Auslander grew up in an Orthodox home in upstate Monsey. He graduated from a religious school, and then dropped out of Queens College after a few weeks. He immediately moved to Manhattan and starting working as a writer at an advertising agency. He liked writing, and the money was good, but he didn’t consider writing for himself until years later. His shrink suggested it, he said.
All along he was reading voraciously — Beckett, O’Connor, Roth, Celine — many of whom shared his darkly comic sensibility. As he began funneling their sensibilities through his own voice, story ideas began to emerge. He approached Kloske with an idea for a satire of the Bible — a sort of tabloid Torah — which eventually turned into “Beware of God,” a collection of short stories.
After Auslander appeared on Ira Glass’ NPR show, “This American Life,” to promote the book, Glass asked him back to contribute occasional on-air stories. Quickly, Auslander became part of the literary establishment. The New Yorker’s editor, David Remnick, asked him to contribute pieces two years ago, then came The New York Times, The Guardian and GQ. But, Auslander, says, “I’m the last person in the world I thought this would happen to. I just don’t give a f—.”

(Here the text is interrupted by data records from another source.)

/-! ## `outWriteAll` -/

@[simp] theorem State.outWriteAll_cfg (s : State) (bs : List Byte) : (s.outWriteAll bs).cfg = s.cfg := rfl
@[simp] theorem State.outWriteAll_cmdq (s : State) (bs : List Byte) : (s.outWriteAll bs).cmdq = s.cmdq := rfl
@[simp] theorem State.outWriteAll_busy (s : State) (bs : List Byte) : (s.outWriteAll bs).busy = s.busy := rfl
@[simp] theorem State.outWriteAll_err (s : State) (bs : List Byte) : (s.outWriteAll bs).err = s.err := rfl
@[simp] theorem State.outWriteAll_endf (s : State) (bs : List Byte) : (s.outWriteAll bs).endf = s.endf := rfl
@[simp] theorem State.outWriteAll_sent (s : State) (bs : List Byte) : (s.outWriteAll bs).sent = s.sent := rfl
@[simp] theorem State.outWriteAll_result (s : State) (bs : List Byte) : (s.outWriteAll bs).result = s.result := rfl
@[simp] theorem State.outWriteAll_errcode (s : State) (bs : List Byte) : (s.outWriteAll bs).errcode = s.errcode := rfl
@[simp] theorem State.outWriteAll_freq (s : State) (bs : List Byte) : (s.outWriteAll bs).freq = s.freq := rfl
@[simp] theorem State.outWriteAll_tree (s : State) (bs : List Byte) : (s.outWriteAll bs).tree = s.tree := rfl
@[simp] theorem State.outWriteAll_len (s : State) (bs : List Byte) : (s.outWriteAll bs).len = s.len := rfl
@[simp] theorem State.outWriteAll_code (s : State) (bs : List Byte) : (s.outWriteAll bs).code = s.code := rfl
@[simp] theorem State.outWriteAll_bw (s : State) (bs : List Byte) : (s.outWriteAll bs).bw = s.bw := rfl
@[simp] theorem State.outWriteAll_br (s : State) (bs : List Byte) : (s.outWriteAll bs).br = s.br := rfl
@[simp] theorem State.outWriteAll_fph (s : State) (bs : List Byte) : (s.outWriteAll bs).fph = s.fph := rfl
@[simp] theorem State.outWriteAll_inq (s : State) (bs : List Byte) : (s.outWriteAll bs).inq = s.inq := rfl
@[simp] theorem State.outWriteAll_eos (s : State) (bs : List Byte) : (s.outWriteAll bs).eos = s.eos := rfl
@[simp] theorem State.outWriteAll_out (s : State) (bs : List Byte) : (s.outWriteAll bs).out = s.out ++ bs := rfl
@[simp] theorem State.outWriteAll_schedule (s : State) (bs : List Byte) : (s.outWriteAll bs).schedule = s.schedule := rfl
@[simp] theorem State.outWriteAll_reads (s : State) (bs : List Byte) : (s.outWriteAll bs).reads = s.reads := rfl
@[simp] theorem State.outWriteAll_received (s : State) (bs : List Byte) : (s.outWriteAll bs).received = s.received := rfl

/-! ## `toPhase` -/

@[simp] theorem State.toPhase_cfg (s : State) (p : Phase) : (s.toPhase p).cfg = s.cfg := rfl
@[simp] theorem State.toPhase_cmdq (s : State) (p : Phase) : (s.toPhase p).cmdq = s.cmdq := rfl
@[simp] theorem State.toPhase_busy (s : State) (p : Phase) : (s.toPhase p).busy = s.busy := rfl
@[simp] theorem State.toPhase_err (s : State) (p : Phase) : (s.toPhase p).err = s.err := rfl
@[simp] theorem State.toPhase_endf (s : State) (p : Phase) : (s.toPhase p).endf = s.endf := rfl
@[simp] theorem State.toPhase_sent (s : State) (p : Phase) : (s.toPhase p).sent = s.sent := rfl
@[simp] theorem State.toPhase_result (s : State) (p : Phase) : (s.toPhase p).result = s.result := rfl
@[simp] theorem State.toPhase_errcode (s : State) (p : Phase) : (s.toPhase p).errcode = s.errcode := rfl
@[simp] theorem State.toPhase_freq (s : State) (p : Phase) : (s.toPhase p).freq = s.freq := rfl
@[simp] theorem State.toPhase_tree (s : State) (p : Phase) : (s.toPhase p).tree = s.tree := rfl
@[simp] theorem State.toPhase_len (s : State) (p : Phase) : (s.toPhase p).len = s.len := rfl
@[simp] theorem State.toPhase_code (s : State) (p : Phase) : (s.toPhase p).code = s.code := rfl
@[simp] theorem State.toPhase_bw (s : State) (p : Phase) : (s.toPhase p).bw = s.bw := rfl
@[simp] theorem State.toPhase_br (s : State) (p : Phase) : (s.toPhase p).br = s.br := rfl
@[simp] theorem State.toPhase_fph (s : State) (p : Phase) : (s.toPhase p).fph = p := rfl
@[simp] theorem State.toPhase_inq (s : State) (p : Phase) : (s.toPhase p).inq = s.inq := rfl
@[simp] theorem State.toPhase_eos (s : State) (p : Phase) : (s.toPhase p).eos = s.eos := rfl
@[simp] theorem State.toPhase_out (s : State) (p : Phase) : (s.toPhase p).out = s.out := rfl
@[simp] theorem State.toPhase_schedule (s : State) (p : Phase) : (s.toPhase p).schedule = s.schedule := rfl
@[simp] theorem State.toPhase_reads (s : State) (p : Phase) : (s.toPhase p).reads = s.reads := rfl
@[simp] theorem State.toPhase_received (s : State) (p : Phase) : (s.toPhase p).received = s.received := rfl
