theorem witness_EncoderCommands :
    midPayload.code = some codeB ∧ midPayload.bw.length ≤ 7 ∧ entry codeB 0x41 = some [true] ∧
    entry codeB 0x43 = none ∧ entry codeB sentinel = some [false, true] := by
  refine ⟨rfl, by decide, ?_, ?_, ?_⟩ <;> rw [codeB_entries] <;> decide

/-- V-C29: a table with no code for the sentinel. -/
theorem witness_EncoderCommands_no_sentinel : entry (codesOf (.node (.leaf 0) (.leaf 1))) sentinel = none := by
  decide +kernel

theorem witness_EncodingPassWritesThePayload :
    stateB.code = some codeB ∧ CodeTable.Ok codeB ∧ stateB.bw = [] ∧
    (∀ b ∈ [0x41#8, 0x42#8], (entry codeB (byteSymbol b)).isSome = true) ∧
    (entry codeB sentinel).isSome = true := by
  refine ⟨rfl, codeB_ok, rfl, fun b hb => ?_, ?_⟩ <;> rw [codeB_entries]
  · revert b; decide
  · decide

/-- The paths of `treeB`. -/
theorem treeB_paths : treeB.paths [] = [(0x42, [false, false]), (256, [false, true]), (0x41, [true])] := by decide

theorem witness_DecSymWalksTheTree :
    State.reset.tree = none ∧ treeB.isNode = true ∧ stateB.br.closed = true ∧
    (reading 0x80#8 8).br.rem ≤ 8 ∧ ((0x41 : Symbol), [true]) ∈ treeB.paths [] ∧
    (reading 0x80#8 8).bitsAhead = [true] ++ [false, false, false, false, false, false, false] ∧
    (reading 0x00#8 1).eos = true ∧ (∀ q ∈ treeB.paths [], ¬ q.2 <+: (reading 0x00#8 1).bitsAhead) ∧
    starved.eos = false ∧ ∀ q ∈ treeB.paths [], ¬ q.2 <+: starved.bitsAhead := by decide

theorem witness_DecodeLoopInvertsThePayload :
    recon lenB = some treeB ∧ (∀ b ∈ [0x41#8, 0x41#8, 0x42#8], byteSymbol b ∈ treeB.labels) ∧ sentinel ∈ treeB.labels ∧
    ∃ s : State, s.tree = some treeB ∧ s.br = ⟨0x00#8, 0, false⟩ ∧
      s.inq = payload (codesOf treeB) [0x41#8, 0x41#8, 0x42#8] ++ [0x46#8] :=
  ⟨witness_ReconstructedDepthsAreTheLengths.1, by decide, by decide,
    { stateB with br := ⟨0x00#8, 0, false⟩, inq := payload (codesOf treeB) [0x41#8, 0x41#8, 0x42#8] ++ [0x46#8] },
    rfl, rfl, rfl⟩

theorem witness_WriterFixedFields :
    State.reset.fph = .idle ∧ (inPh .wManifest).fph = .wManifest ∧ (inPh .wBlocks).fph = .wBlocks ∧
    (inPh .fatal).fph ≠ .idle ∧ (inPh .fatal).fph ≠ .wManifest ∧ (inPh .fatal).fph ≠ .wBlocks := by decide

theorem witness_WriterPaths :
    (inPh .wFpath).fph ∈ [Phase.wManifest, .wMpath, .wDpath, .wFpath] ∧
    (0xFF#8 = 0x00#8 ∨ 0xFF#8 = State.reset.cfg.mend) ∧ 0xFE#8 ≠ 0x00#8 ∧ 0xFE#8 ≠ State.reset.cfg.mend ∧
    (inPh .wDpath).fph = .wDpath ∧ (inPh .wMpath).fph = .wMpath ∧
    State.reset.fph ∉ [Phase.wManifest, .wMpath, .wDpath, .wFpath] := by decide

theorem witness_WriterCounts :
    (255 : Symbol).val = (0xFF#8).toNat ∧ State.reset.fph ≠ .wFcount ∧ (inPh .wFcount).fph = .wFcount ∧
    entry (inPh .wFcount).freq 255 ≠ State.reset.cfg.cntMax ∧
    entry { inPh .wFcount with freq := setEntry freqZero 255 (2 ^ 31 - 1) }.freq 255 = State.reset.cfg.cntMax := by
  decide +kernel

As for his beef with the Holocaust, he says his problem stems from childhood. He remembers being shown footage of death camp survivors from the time he was about seven, with Holocaust education being hammered down his throat as incessantly as was the fear of God. The implicit lesson he took from it was: “The world hates you, so don’t leave the fold,” he said. He sees the Holocaust as (like God) another control mechanism meant to keep Jews together.
But when asked if his truculent attitude toward Judaism was a rejection of the whole culture, he was ready with a response: “I continue to be more observant than most secular Jews I know. Because I struggle with it, and because I think about it a lot more.” His problem is not with the Jewish religion or culture per se, only with how they’ve been hijacked by many Jewish groups — be they secular right-wing Zionists or Orthodox Jews.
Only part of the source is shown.